LLMs are no different than function fitting with mean-squares. They are not magical, they are not black-boxes: they are fully described and completely predictable.
Yes, the point is LLMs are AI.
ML is AI too. But sales didn't call it that because AI had the reputation of "just brute force with some heuristics".
Now we forget about that so it's hype to call things AI again. Once LLMs lose their magic the next big AI thing will again not be sold as AI.
So, we've gone full circle. LLMs is a sub-category within the collection of ML techniques within the collection of AI techniques. Point is, AI is just a term here. A label, that indicates nothing about the abilities of LLMs to exert any form of intelligence or reasoning. In other words, the whole field of AI could (should?) have been named "computational statistics" or "mathematics applied to numerical datasets" (or whatever else you want, really…), and LLMs would absolutely belong to "CoStats"/"MAND" fields, for the same reason we say they relate to "AI" today, it's just that nobody would be silly enough to call them "artificially intelligent".
What sales are you even thinking about? What do even presume the market for ML algorithms to be? Nobody was shopping for support vector machines as a service, or spending tokens on linear regression, or using convolutional neural networks via API before the current LLM craze. What the field is experiencing right now is unheard of. Never before did the private sector jump gun on a niche technique and spent trillions to package, anthropomorphise and market it as if "AI has finally been figured out, and we happen not only to own it, but also to sell it to you". This deceptive rhetoric would be a much tougher sell if some early computer scientists hadn't happened to name their field "AI".

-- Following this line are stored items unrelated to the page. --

-- ==== Sys2Proof/Laws/Memory.lean ====
section
/-! SUPPORT. The laws of the byte memories: read after write, and the canonical form. -/

namespace Sys2Proof.Machine

/-- A byte just written is read back. -/
@[simp] theorem Memory.read_write_same (a : Nat) (b : Byte) (m : Memory) :
    Memory.read a (Memory.write a b m) = some b := by
  induction m with
  | nil => simp [Memory.write, Memory.read]
  | cons p m ih =>
    obtain ⟨k, c⟩ := p
    unfold Memory.write
    split
    · simp [Memory.read]
    · split
      · simp [Memory.read]
      · rename_i h1 h2
        simp [Memory.read, h2, h1, ih]

/-- A write leaves every other address alone. -/
theorem Memory.read_write_other {a a' : Nat} (b : Byte) (m : Memory) (h : a' ≠ a) :
    Memory.read a' (Memory.write a b m) = Memory.read a' m := by
  induction m with
  | nil => simp [Memory.write, Memory.read, Ne.symm h]
  | cons p m ih =>
    obtain ⟨k, c⟩ := p
    unfold Memory.write
    split
    · rename_i h1
      simp only [Memory.read, Ne.symm h, if_false]
      split
      · rw [if_neg (by omega), if_pos (by omega)]
      · rfl
    · split
      · rename_i h1 h2
        subst h2
        simp [Memory.read, Ne.symm h]
      · simp [Memory.read, ih]

/-- The addresses a write lists are the old ones and the written one. -/
theorem Memory.mem_write {a : Nat} {b : Byte} {m : Memory} {p : Host.Cell} (h : p ∈ Memory.write a b m) :
    p = (a, b) ∨ p ∈ m := by
  induction m with
  | nil => simpa [Memory.write] using h
  | cons q m ih =>
    obtain ⟨k, c⟩ := q
    unfold Memory.write at h
    split at h
    · simpa using h
    · split at h
      · rcases List.mem_cons.mp h with h | h
        · exact .inl h
        · exact .inr (List.mem_cons_of_mem _ h)
      · rcases List.mem_cons.mp h with h | h
        · exact .inr (h ▸ List.mem_cons_self)
        · rcases ih h with h | h
          · exact .inl h
          · exact .inr (List.mem_cons_of_mem _ h)

/-- A write keeps the canonical form. -/
theorem Memory.write_wf (a : Nat) (b : Byte) {m : Memory} (h : Memory.wf m) : Memory.wf (Memory.write a b m) := by
  induction m with
  | nil => simp [Memory.write, Memory.wf]
  | cons q m ih =>
    obtain ⟨k, c⟩ := q
    obtain ⟨h1, h2⟩ := List.pairwise_cons.mp h
    unfold Memory.write
    split
    · rename_i hlt
      refine List.pairwise_cons.mpr ⟨fun p hp => ?_, h⟩
      rcases List.mem_cons.mp hp with hp | hp
      · subst hp; exact hlt
      · exact Nat.lt_trans hlt (h1 p hp)
    · split
      · rename_i heq
        subst heq
        exact List.pairwise_cons.mpr ⟨h1, h2⟩
      · rename_i hlt hne
        refine List.pairwise_cons.mpr ⟨fun p hp => ?_, ih h2⟩
        rcases Memory.mem_write hp with hp | hp
        · subst hp; simp only; omega
        · exact h1 p hp

/-- The empty memory is in canonical form: reset's memories are. -/
theorem Memory.wf_nil : Memory.wf [] := List.Pairwise.nil

/-- The byte just written to OUT is read back. -/
@[simp] theorem State.outByte_emit_same (s : State) (b : Byte) : (s.emit b).outByte s.oc = b := by
  simp [State.outByte]

/-- A write to OUT leaves every other address alone. -/
theorem State.outByte_emit_other (s : State) (b : Byte) {a : Nat} (h : a ≠ s.oc) :
    (s.emit b).outByte a = s.outByte a := by
  simp [State.outByte, Memory.read_write_other b s.outMem h]

/-- A write keeps OUT in canonical form. -/
theorem State.emit_outWf (s : State) (b : Byte) (h : Memory.wf s.outMem) : Memory.wf (s.emit b).outMem :=
  Memory.write_wf _ _ h

/-- A copy keeps OUT in canonical form. -/
theorem State.copyBytes_outWf (n d : Nat) (s : State) (h : Memory.wf s.outMem) :
    Memory.wf (State.copyBytes n d s).outMem := by
  induction n generalizing s with
  | zero => exact h
  | succ n ih => exact ih _ (s.emit_outWf _ h)

/-- Bytes written in order keep OUT in canonical form. -/
theorem State.emitAll_outWf (bs : List Byte) (s : State) (h : Memory.wf s.outMem) :
    Memory.wf (State.emitAll bs s).outMem := by
  induction bs generalizing s with
  | nil => exact h
  | cons b bs ih => exact ih _ (s.emit_outWf _ h)

/-- The bytes MemRead delivers are as many as asked for. -/
@[simp] theorem State.inBytes_length (s : State) (a n : Nat) : (s.inBytes a n).length = n := by
  induction n generalizing a with
  | zero => rfl
  | succ n ih => simp [State.inBytes, ih]

/-- The bytes MemRead delivers depend on the contents of IN alone. -/
theorem State.inBytes_congr {s t : State} (h : ∀ a, s.inByte a = t.inByte a) (a n : Nat) :
    s.inBytes a n = t.inBytes a n := by
  induction n generalizing a with
  | zero => rfl
  | succ n ih => simp [State.inBytes, h, ih]

end Sys2Proof.Machine
end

Ok. You said LLMs are not AI, I didn't agree with the nuance. You're making a big thing out of this.
ML was huge in B2B and still going steady. Not "SVMs as a service", but you bet sales teams were letting everybody know that their solutions learn. You can find loads of conference material about "why ML is better than AI" from a decade ago. They pivoted to calling it AI again of course, even if the product didn't change.